The records section start

/-- The start of the millisecond that ends at a local time. -/
def msStart (time : Nat) : Nat := (time / 1000000 - 1) * 1000000

/-- The filtered results of a cell (R267), with the die temperature sampled (R271). -/
def Cell.filterMs (c : Cell) (td : W16) : Cell :=
  let c := c.fset SRB_FE_TDIE_T td.toNat
  (List.range 8).foldl (fun c n =>
    if c.fbit (SRB_FE_CH_EN n) then
      let (y, st, e) := (c.inp n).filtered (c.streamCfg n) (ts32 (msStart c.tm.time))
      ((c.setInp n st).rset (SRB_FE_FILT n) y).queue n e
    else c.setInp n (c.inp n).unfiltered) c

def Dev.aqFilterMs (s : Dev) (td : W16) : Dev :=
  let s := s.modAq (fun q => { q with td := td })
  (List.range 192).foldl (fun s c =>
    if s.fbit (AQ_CH_CFG_EN c) then
      let (y, st, e) := (s.aq.input c).filtered (s.aqStream c) (ts32 (msStart s.aqNow))
      ((s.modAq (fun q => q.setInput c st)).fset (AQ_CH_FILT_Y c) y.toNat).aqEntry c e
    else s.modAq (fun q => q.setInput c (q.input c).unfiltered)) s

/-- FILTERED_RESULT. The die temperature is a free value (log entry 36). -/
def execFilteredResult (u : MUnit) (s : State) : Out :=
  let (w, d) := s.dev.free
  let td : W16 := BitVec.ofNat 16 w.toNat
  match u with
  | .cell p => { s with dev := d }.onCell p (fun c => if c.tm.everTime then c.filterMs td else c)
  | .aq => { s with dev := d }.updIf (s.dev.present 6) (fun d => if d.running 6 then d.aqFilterMs td else d)

/-! ### The cell's remaining own commands -/

/-- CFGD: the write of `SRB_CELL_CFG`; the ring die then sets `LOCK`, unless in COMMISSION (R217, R218). -/
def Dev.cellCfgd (s : Dev) (p : Place) (cfgd fb : Bool) : Dev :=
  s.modCell p (fun c => c.act (fun c =>
    let d := c.writeCfg cfgd fb
    if d.cfgd && !c.cfgd && decide (s.mode ≠ 1) then d.setLock true else d))

def execCfgd (p : Place) (fb : Bool) (s : State) : Out := s.updIf (s.dev.hasPlace p) (fun d => d.cellCfgd p true fb)

/-- SLCV_TRIP: AIN0 with the 12-bit code given has stayed above `THR1` for a time in nanoseconds, longer than `FILT` (R238, R239);
    the latch may fire a record (R561). -/
def execSlcvTrip (x : Ain0Level) (s : State) : Out :=
  s.onCell x.p (fun c =>
    let c := c.see x.code
    if c.prot.slcv || !c.slcvFor x.held then c
    else
      let d := c.slcvTrip
      if d.fbit SRB_REC_TCFG_SLCV then d.recTrigger d.tm.time else d)

end Sys2Proof.Machine
end

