/-- An announced step; announcements of a cycle that has begun come too late (R470). -/
def Cell.announce (c : Cell) (delta : W64) (q : W16) : Cell :=
  if c.tm.everTime && decide (seqDiff q c.tm.k ≤ 0) then c
  else
    let c := (c.fset SRB_TD_STEP_PEND 1).fset SRB_TD_STEP_SEQ q.toNat
    let c := (c.rset SRB_TD_DLT_LO (BitVec.ofNat 32 delta.toNat)).rset SRB_TD_DLT_HI (BitVec.ofNat 32 (delta.toNat / 2 ^ 32))
    { c with tm := { c.tm with delta := some (delta, q) } }

/-- TIME_STEP. It comes from both ends; the port matters to nothing here, so the row names none. -/
def execTimeStep (p : Place) (b : Rcvd) (s : State) : Out :=
  let c := s.dev.cell p
  s.onTime p (if c.hears .u && !(c.hears .d && bitOf (Pl.get b.pl 0 8) 6) then .u else .d) b.pl b.rx
    (fun c => c.announce (BitVec.ofNat 64 (Pl.get b.pl 26 64)) (BitVec.ofNat 16 (Pl.get b.pl 24 16)))

/-- The stream of an end sleeps or wakes; its receiver is port U for end A, port D for end B. -/
def Cell.sleepSet (c : Cell) (endB b : Bool) : Cell :=
  let c := c.fset (SRB_RP_STAT_SLEEP (b2n endB)) (b2n b)
  if endB then { c with lnk := { c.lnk with sleepB := b } } else { c with lnk := { c.lnk with sleepA := b } }

/-- TIME_SLEEP. -/
def execTimeSleep (p : Place) (x : CPort) (b : Rcvd) (s : State) : Out :=
  s.onTime p x b.pl b.rx (fun c => c.sleepSet (bitOf (Pl.get b.pl 0 8) 6) true)

/-- TIME_WAKE. -/
def execTimeWake (p : Place) (x : CPort) (b : Rcvd) (s : State) : Out :=
  s.onTime p x b.pl b.rx (fun c => c.sleepSet (bitOf (Pl.get b.pl 0 8) 6) false)

/-- One bit of the forwarded clocks present. -/
def Cell.setClk (c : Cell) (x : CPort) (b : Bool) : Cell :=
  let m : BitVec 2 := BitVec.ofNat 2 (2 ^ x.idx)
  { c with tm := { c.tm with rxClk := if b then c.tm.rxClk ||| m else c.tm.rxClk &&& ~~~m } }

/-- A port's forwarded clock fails. On a ring of version 2.0, with the data lane locked, the clock is recovered from data (R492,
    R510). -/
def Cell.clkFail (c : Cell) (x : CPort) : Cell :=
  let c := c.setClk x false
  if c.portLock x ∧ c.fget SRB_RP_NEG_RVER = 0x20 then c.fset (SRB_RP_STAT_REGEN x.idx) 1 else c

/-- FORWARDED_CLOCK_RETURN (R248). -/
def execForwardedClockReturn (p : Place) (x : CPort) (s : State) : Out :=
  s.onCell p (fun c => (c.setClk x true).fset (SRB_RP_STAT_REGEN x.idx) 0)

/-! ### Sending tallies (R70, R71) -/

/-- The cycle whose slot instant for the stream toward an end falls between the latest t0 and the next. -/
def Cell.slotSeq (c : Cell) (inst : Nat) : W16 := c.tm.k - BitVec.ofNat 16 (inst / (1000 * max c.period 1))

/-- That cycle's tally, if it has not gone toward the end. -/
def Cell.tallyDue (c : Cell) (towardB : Bool) : Option OutTally :=
  if c.powered && c.tm.everTime then
    match c.slotOf towardB with
    | some i => c.formTally.lnk.tallies.find? (fun t => decide (t.seq = c.slotSeq i) && !t.sent.getLsbD (b2n towardB))
    | none => none
  else none

/-- A tally goes out toward an end. -/
def Cell.sendTally (c : Cell) (towardB : Bool) (t : OutTally) : Cell :=
  let c := c.formTally
  { c with lnk := { c.lnk with tallies := c.lnk.tallies.map (fun u =>
    if u.seq = t.seq then { u with sent := u.sent ||| BitVec.ofNat 2 (2 ^ b2n towardB) } else u) } }

/-! ### IDLE blocks (R498, R538) -/

/-- What the cell fills an IDLE block with, and the cell after it; `none` repeats the block with the payload given. -/
def Cell.fillIdle (c : Cell) (x : CPort) (pl : Payload) : Cell × BitVec 4 × Payload :=
  let g := bitOf pl.toNat 15
  let tal := bitOf pl.toNat 14
  let id := Pl.get pl 0 14
  let towardB := decide (x = .u)
  if g && tal then
    let due := match c.slotOf towardB with
      | some i => decide (100 * c.tm.t0 + i % (1000 * max c.period 1) ≤ 100 * c.tm.time + 400)
      | none => false
    match (if (decide (id = c.id) || decide (id = 0x3FFF)) && due then c.tallyDue towardB else none) with
    | some t => (c.sendTally towardB t, 0x2, t.pl)
    | none => (c, 0x0, pl)
  else if g then
    if id ≠ c.id then (c, 0x0, pl)
    else
      let (ents, d) := c.draw 3 false
      if ents ≠ [] then
        (d, 0x5, Pl.mk [(0, 14, c.id), (4, 128, (ents.getD 0 0).toNat), (20, 128, (ents.getD 1 0).toNat),
          (36, 128, (ents.getD 2 0).toNat)])
      else match c.hub.recQ with
      | r :: rest => ({ c with hub := { c.hub with recQ := rest } }, 0x6, r)
      | [] => (c, 0x0, 0)
  else
    let mine := c.lnk.rspQ.filter (fun e => decide (e.1 = x.other))
    let pick : Option (CPort × BitVec 4 × Payload) := match mine.find? (fun e => decide (e.2.1 = 0x7)) with
      | some e => some e
      | none => match mine.find? (fun e => decide (e.2.1 = 0x9)) with
        | some e => some e
        | none => mine.head?
    match pick with
    | none => (c, 0x0, pl)
    | some e =>
      let done := decide (e.2.1 = 0x4)
      ({ c with lnk := { c.lnk with
          rspQ := c.lnk.rspQ.erase e
          txns := if done then c.lnk.txns.filter (fun t => decide (Pl.get t.pl 2 8 ≠ Pl.get e.2.2 2 8)) else c.lnk.txns } },
        e.2.1, e.2.2)

/-- IDLE_RECEIVE. -/
def execIdleReceive (p : Place) (x : CPort) (b : Rcvd) (s : State) : Out :=
  s.updIf (s.dev.hasPlace p) (fun d =>
    let c := d.cell p
    if c.hears x then
      let r := if b.rx.crcOk then (c.rxCount x b.rx).fillIdle x b.pl else (c.rxCount x b.rx, 0x0, b.pl)
      (d.modCell p (fun c => c.act (fun _ => r.1))).emit (.repeated p x.other b.rx.bseq r.2.1 r.2.2)
    else d)

/-! ### Transactions at the cell (R512, R513, R515) -/

/-- What a cell's ports and its excitation source did that no row of the table says (R290, R500; log entry 104): wrong `SYNC`
    fields and `EXCF` are free values as the register that shows them is read. -/
def Dev.cellSeen (s : Dev) (p : Place) (a : Nat) : Dev :=
  let (w, t) := s.free
  if a = SRB_RP_SYNC 0 then t.modCell p (fun c => c.fset (SRB_RP_SYNC_SYNC 0) (min (c.fget (SRB_RP_SYNC_SYNC 0) + w.toNat % 2 ^ 16) 0xFFFF))
  else if a = SRB_RP_SYNC 1 then
    t.modCell p (fun c => c.fset (SRB_RP_SYNC_SYNC 1) (min (c.fget (SRB_RP_SYNC_SYNC 1) + w.toNat % 2 ^ 16) 0xFFFF))
  else if a = SRB_FE_EXC then t.modCell p (fun c => c.fset SRB_FE_EXC_EXCF (w.toNat % 2))
  else s

/-- A register access in the cell at a place; after a write that sets `CFGD` the ring die sets `LOCK`, unless in COMMISSION
    (R218). -/
def Dev.cellAccess (s : Dev) (p : Place) (a : Nat) (w ring : Bool) (v : W32) : Dev × W32 × Nat :=
  let (seen, s) := if !w then (0, s.cellSeen p a) else if a = SRB_PROT_CLR then s.free else (0, s)
  let c := s.cell p
  let r := c.access a w ring v seen
  let lockIt := fun (c' : Cell) => if c'.cfgd && !c.cfgd && decide (s.mode ≠ 1) then c'.setLock true else c'
  (s.modCell p (fun c => c.act (fun _ => lockIt r.1)), r.2.1, r.2.2)

/-- A request answered: `RSEQ` accepted, a buffer taken until the response leaves, the response stored. -/
def Cell.answered (c : Cell) (x : CPort) (pl rsp : Payload) : Cell :=
  let c := c.fset SRB_RP_NEG_RSEQ (Pl.get pl 2 8)
  { c with lnk := { c.lnk with
    rsp := some rsp, rseqAny := true, txns := c.lnk.txns ++ [{ pl := pl, x := x }], rspQ := c.lnk.rspQ ++ [(x, 0x4, rsp)] } }

/-- A CRC-good request addressed to the cell at a place. -/
def Dev.txnIn (s : Dev) (p : Place) (x : CPort) (pl : Payload) : Dev :=
  let c := s.cell p
  let q := Pl.get pl 2 8
  let last := c.fget SRB_RP_NEG_RSEQ
  if c.lnk.rseqAny && decide (q = last) then
    match c.lnk.rsp with
    | some r => s.modCell p (fun c => c.enqueue x 0x4 r)
    | none => s
  else if q = (last + 1) % 256 ∧ c.lnk.txns.length < 4 then
    let fl := Pl.get pl 3 8
    let (s, data, st) := s.cellAccess p (Pl.get pl 6 16) (bitOf fl 0) (bitOf fl 2) (BitVec.ofNat 32 (Pl.get pl 8 32))
    let rsp := Pl.mk [(0, 14, c.id), (2, 8, q), (3, 8, st), (4, 16, Pl.get pl 4 16), (6, 16, Pl.get pl 6 16), (8, 32, data.toNat)]
    s.modCell p (fun c => c.answered x pl rsp)
  else s

/-- TXN_REQ. A request is carried out as it is accepted (R513 allows up to 1.00 µs). -/
def execTxnReq (p : Place) (x : CPort) (pl : Payload) (h : Rx) (s : State) : Out :=
  s.updIf (s.dev.hasPlace p) (fun d =>
    if (d.cell p).hears x then
      let d := d.modCell p (fun c => c.rxCount x h)
      (if h.crcOk ∧ Pl.get pl 0 14 = (d.cell p).id then d.txnIn p x pl else d).emit (.repeated p x.other h.bseq 0x3 pl)
    else d)

/-! ### CAPS blocks (R507-R509) -/

/-- Port U and port D exchange their roles in logic: what belongs to each port changes its name (R507). -/
def Cell.reversePorts (c : Cell) : Cell :=
  let swap := fun (c : Cell) (a b : Nat) => (c.rset a (c.rget b)).rset b (c.rget a)
  let c := swap c (SRB_RP_CFG 0) (SRB_RP_CFG 1)
  let c := swap c (SRB_RP_STAT 0) (SRB_RP_STAT 1)
  let c := swap c (SRB_RP_CRC 0) (SRB_RP_CRC 1)
  let c := swap c (SRB_RP_SYNC 0) (SRB_RP_SYNC 1)
  let rev := b2n (!c.fbit (SRB_RP_STAT_REV 0))
  let c := (c.fset (SRB_RP_STAT_REV 0) rev).fset (SRB_RP_STAT_REV 1) rev
  let r := c.tm.rxClk
  { c with
    tm := { c.tm with rxClk := (r <<< 1) ||| (r >>> 1) }
    lnk := { c.lnk with
      splU := c.lnk.splD, splD := c.lnk.splU, rgU := c.lnk.rgD, rgD := c.lnk.rgU
      trainN := (c.lnk.trainN <<< 5) ||| (c.lnk.trainN >>> 5) } }

/-- A REPORT or NOTICE (R508). -/
def Cell.caps (c : Cell) (sub : Nat) (endB : Bool) (hop ring : Nat) (more : List (Nat × Nat × Nat)) : Payload :=
  let rpv := if c.v1 then 0x13 else 0x20
  Pl.mk ([(0, 8, sub), (1, 8, b2n endB), (2, 8, hop), (3, 8, ring), (4, 48, c.serial.toNat), (10, 8, rpv),
    (11, 8, b2n c.fb + 2 * b2n (c.fbit (SRB_RP_STAT_REV 0)) + 4 * b2n c.cfgd)] ++ more)

/-- A QUERY at a cell: it answers with a REPORT toward the querying end and passes the QUERY on with its `HOP` advanced. A QUERY
    of end A on port D, or of end B on port U, shows reversed ports. -/
def Dev.cellQuery (d : Dev) (p : Place) (x : CPort) (pl : Payload) (h : Rx) : Dev :=
  let endB := bitOf (Pl.get pl 1 8) 0
  let want : CPort := if endB then .d else .u
  let hop := Pl.get pl 2 8
  if !(d.cell p).hears x then d
  else
    let d := d.modCell p (fun c => c.rxCount x h)
    if !h.crcOk then d.emit (.repeated p x.other h.bseq 0x9 pl)
    else
    let d := if x = want then d
      else (d.modCell p (fun c =>
        let c := c.reversePorts
        (c.fset (SRB_RP_STAT_FIND 0) 4).fset (SRB_RP_STAT_FIND 1) 4)).report .corr .hop p 4 0
    let d := d.modCell p (fun c => c.act (fun c =>
      let c := if endB then c else c.fset SRB_RP_NEG_HOPA hop
      c.enqueue want 0x9 (c.caps 2 endB hop (Pl.get pl 3 8) [])))
    d.emit (.repeated p want.other h.bseq 0x9 (Pl.put pl 2 8 (hop + 1)))

/-- CAPS_ASSIGN: the cell with the serial given takes its ID and the ring version, which `RV` shows as R94 codes it. -/
def execCapsAssign (p : Place) (b : Rcvd) (s : State) : Out :=
  s.onBlock p (if bitOf (Pl.get b.pl 1 8) 0 then .d else .u) 0x9 b.pl b.rx (fun c =>
    if Pl.get b.pl 4 48 = c.serial.toNat then
      ((c.fset SRB_CELL_ID (Pl.get b.pl 12 14)).fset SRB_RP_NEG_RVER (Pl.get b.pl 10 8)).fset SRB_CELL_RV
        (if 0x20 ≤ Pl.get b.pl 10 8 then 2 else 1)
    else c)

end Sys2Proof.Machine
end

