/-- The set reaches control die d, which has power (R33). A die whose image is not loaded yet runs no tasks. -/
def Dev.deliverTo (s : Dev) (e : TallySet) (c : CycRec) (twin : Option (List Blk)) (d : Nat) : Dev :=
  let s := s.fset (LE_STAT_KICKED d) 0
  let s := (s.mirrorDeliver twin d).leDeliver d e.cycle
  let s := if gensStep c.mode then s.modCd d CtrlDie.genSteps else s
  let s := (s.modCd d (fun x => x.noteSet e s.sh.tly.isoMark)).modeEntry d c
  if !s.running d then s
  else
    let ts := Store.keys (s.cd d).tasks
    let s := forAll ts s (fun s t => s.overrun d e.cycle t)
    let s := forAll ts s (fun s t => s.cycleTask d e.cycle t)
    s.resched d

/-- The twin mirror of the cycle before k, if it has come whole: its first TWM blocks, fewer where the mirror is shorter. -/
def Dev.twinMirror (s : Dev) (k : Nat) : Option (List Blk) :=
  let m := s.sh.tw.twMirror
  match m with
  | (0, hd) :: _ =>
    let n := min s.twm (Blk.get hd 2 16 + 1)
    let l := (List.range n).filterMap (fun i => (m.find? (fun e => decide (e.1 = i))).map (fun e => e.2))
    if n ≠ 0 ∧ l.length = n ∧ s.sh.tw.twSeq.toNat = (k + 65535) % 65536 then some l else none
  | _ => none

/-- A duty begins on an old twin mirror: every enabled generator soft-starts (R190). -/
def Dev.softDuty (s : Dev) : Dev := if 4 < s.fget SH_TWIN_STAT_TMAGE then s.genInvAll else s

/-- At the delivery of cycle k the twin mirror is committed whole, or its age grows (R338); the first cycle of a duty then shows
    whether the generators soft-start (log entry 127). -/
def Dev.twinCommit (s : Dev) (k : Nat) : Option (List Blk) × Dev :=
  if !s.follows k then (none, s)
  else
    let l := s.twinMirror k
    let s := s.tw (fun x => { x with twMirror := [] })
    let s := if l.isSome then s.fset SH_TWIN_STAT_TMAGE 0 else s.finc SH_TWIN_STAT_TMAGE
    (l, if s.ownDroves k then s.softDuty else s)

/-- The token of a cycle goes to the ring dies (R333). -/
def Dev.handTokens (s : Dev) (k : Nat) : Dev :=
  forAll [0, 1] s (fun s n => if s.running (4 + n) then s.modRd n (fun x => { x with tok := some k }) else s)

/-- The merged set of a cycle, as delivered. -/
def Dev.tallySetOf (s : Dev) (c : CycRec) : TallySet :=
  { cycle := c.cycle, t0 := c.t0, period := cfgPeriod c.cfg, apply := cfgApply c.cfg, stile := cfgStile c.cfg
    map := s.sh.tly.merged.map (fun e => (e.1, s.mapEntry e.1))
    cells := s.sh.tly.merged, aq := s.sh.tly.mergedAq, idig := c.dig
    folds := (List.range 12).map (fun f => s.rget (SH_FOLD_CFG f)) }

/-- The delivery of the set closed last. -/
def Dev.tallyDelivery (s : Dev) : Dev :=
  match s.sh.clk.recent.find? (fun c => decide (c.cycle + 1 = s.sh.tly.closed)) with
  | some c =>
    if c.cycle < s.sh.tly.delivered then s
    else
      let s := s.tly (fun x => { x with delivered := c.cycle + 1 })
      let (twin, s) := s.mapDeliver.twinCommit c.cycle
      let e := s.tallySetOf c
      let s := forAll (List.range 4) s (fun s d => if s.powered d then s.deliverTo e c twin d else s)
      let busy := (List.range 4).any (fun d => (s.cd d).leReq.isSome)
      (if busy then s else s.fset SH_LE_PARAM_BUSY 0).handTokens c.cycle
  | none => s

/-- TALLY_DELIVERY. -/
def execTallyDelivery (s : State) : Out := s.upd Dev.tallyDelivery

end Sys2Proof.Machine
end

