/-- What reaches an end of the ring is known here: at an own end, or from the partner (log entry 40). -/
def Dev.endHeard (s : Dev) (r : Nat) (e : End) : Bool :=
  if s.ownsEnd e then s.endUp r e else !s.linksUp.isEmpty

/-- A block that has come to an end of a ring: its port counts, and a block whose CRC is good is used by f. -/
def State.atEnd (s : State) (r : Nat) (e : End) (h : Rx) (f : Dev → Dev) : Out :=
  s.updIf (s.dev.hasRing r) (fun d =>
    if !d.endHeard r e then d
    else
      let d := d.endRx r e h
      if h.crcOk then f d else d)

/-- CAPS_REPORT. -/
def Dev.capsReport (s : Dev) (r : Nat) (e : End) (pl : Payload) : Dev :=
  if s.ringState r ≠ 1 ∨ !s.endHeard r e ∨ bitsOf (Pl.get pl 0 8) 0 4 ≠ 2 ∨ Pl.get pl 3 8 ≠ r then s
  else match s.placeBySerial r (Pl.get pl 4 48) with
  | none => s
  | some p =>
    let hop := some (Pl.get pl 2 8)
    let cf := Pl.get pl 11 8
    let x := s.ring r
    let old := x.reports.find? (fun q => decide (q.place = p))
    let n : Enum :=
      { serial := BitVec.ofNat 48 (Pl.get pl 4 48), rpv := BitVec.ofNat 8 (Pl.get pl 10 8), fb := bitOf cf 0, cfgd := bitOf cf 2
        hopA := if e = .a then hop else old.bind (fun q => q.hopA)
        hopB := if e = .b then hop else old.bind (fun q => q.hopB), place := p }
    s.setRing r { x with reports := n :: x.reports.filter (fun q => decide (q.place ≠ p)) }

def execCapsReport (r : Nat) (e : End) (b : Rcvd) (s : State) : Out := s.atEnd r e b.rx (fun d => d.capsReport r e b.pl)

/-- Cells with a report from end A, in that end's order of hops, or those without, in end B's. -/
def reportsA (l : List Enum) : List (Nat × Enum) :=
  (List.range 64).filterMap (fun h => (l.find? (fun e => decide (e.hopA = some h))).map (fun e => (h, e)))
def reportsB (l : List Enum) : List (Nat × Enum) :=
  (List.range 64).filterMap (fun h =>
    (l.find? (fun e => decide (e.hopB = some h) && e.hopA.isNone)).map (fun e => (h, e)))

/-- Highest free positions for cells that have none, in the order given (R42, R509). -/
def placeNew (taken : List Nat) : List Enum → List (Nat × Enum)
  | [] => []
  | e :: rest =>
    match ((List.range 64).reverse).find? (fun p => decide (p ∉ taken)) with
    | some p => (p, e) :: placeNew (p :: taken) rest
    | none => []

/-- Positions (R39, R42, R509, R511): cells with their positions, and those that got a new one counted down from 63. A cell reached
    only from end B whose recorded position a cell reached from end A already holds counts as not found in the record (log entry
    117). -/
def Dev.positions (s : Dev) (r : Nat) : List (Nat × Enum) × List (Nat × Enum) :=
  let l := (s.ring r).reports
  let fromA := reportsA l
  let rest := reportsB l
  if s.chain r then (fromA ++ rest.map (fun e => (63 - e.1, e.2)), [])
  else
    let order := Store.get (fun _ => []) s.nv.orders r
    let takenA := fromA.map (fun e => e.1)
    let stored := rest.filterMap (fun e =>
      match (List.range order.length).find? (fun i => decide (order[i]? = some e.2.serial)) with
      | some i => if i ∈ takenA then none else some (i, e.2)
      | none => none)
    let new := (rest.map (fun e => e.2)).filter (fun e => !stored.any (fun q => decide (q.2 = e)))
    let placed := placeNew (takenA ++ stored.map (fun e => e.1)) new
    (fromA ++ stored ++ placed, placed)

The records section end

Work to be completed → The required answer is the run of lines above, starting at the line with "if !d.endHeard r e then d" and ending at the line with "def reportsB (l", reproduced exactly with both ends.

Answer to the problem →
    if !d.endHeard r e then d
    else
      let d := d.endRx r e h
      if h.crcOk then f d else d)

/-- CAPS_REPORT. -/
def Dev.capsReport (s : Dev) (r : Nat) (e : End) (pl : Payload) : Dev :=
  if s.ringState r ≠ 1 ∨ !s.endHeard r e ∨ bitsOf (Pl.get pl 0 8) 0 4 ≠ 2 ∨ Pl.get pl 3 8 ≠ r then s
  else match s.placeBySerial r (Pl.get pl 4 48) with
  | none => s
  | some p =>
    let hop := some (Pl.get pl 2 8)
    let cf := Pl.get pl 11 8
    let x := s.ring r
    let old := x.reports.find? (fun q => decide (q.place = p))
    let n : Enum :=
      { serial := BitVec.ofNat 48 (Pl.get pl 4 48), rpv := BitVec.ofNat 8 (Pl.get pl 10 8), fb := bitOf cf 0, cfgd := bitOf cf 2
        hopA := if e = .a then hop else old.bind (fun q => q.hopA)
        hopB := if e = .b then hop else old.bind (fun q => q.hopB), place := p }
    s.setRing r { x with reports := n :: x.reports.filter (fun q => decide (q.place ≠ p)) }

def execCapsReport (r : Nat) (e : End) (b : Rcvd) (s : State) : Out := s.atEnd r e b.rx (fun d => d.capsReport r e b.pl)

/-- Cells with a report from end A, in that end's order of hops, or those without, in end B's. -/
def reportsA (l : List Enum) : List (Nat × Enum) :=
  (List.range 64).filterMap (fun h => (l.find? (fun e => decide (e.hopA = some h))).map (fun e => (h, e)))
def reportsB (l : List Enum) : List (Nat × Enum) :=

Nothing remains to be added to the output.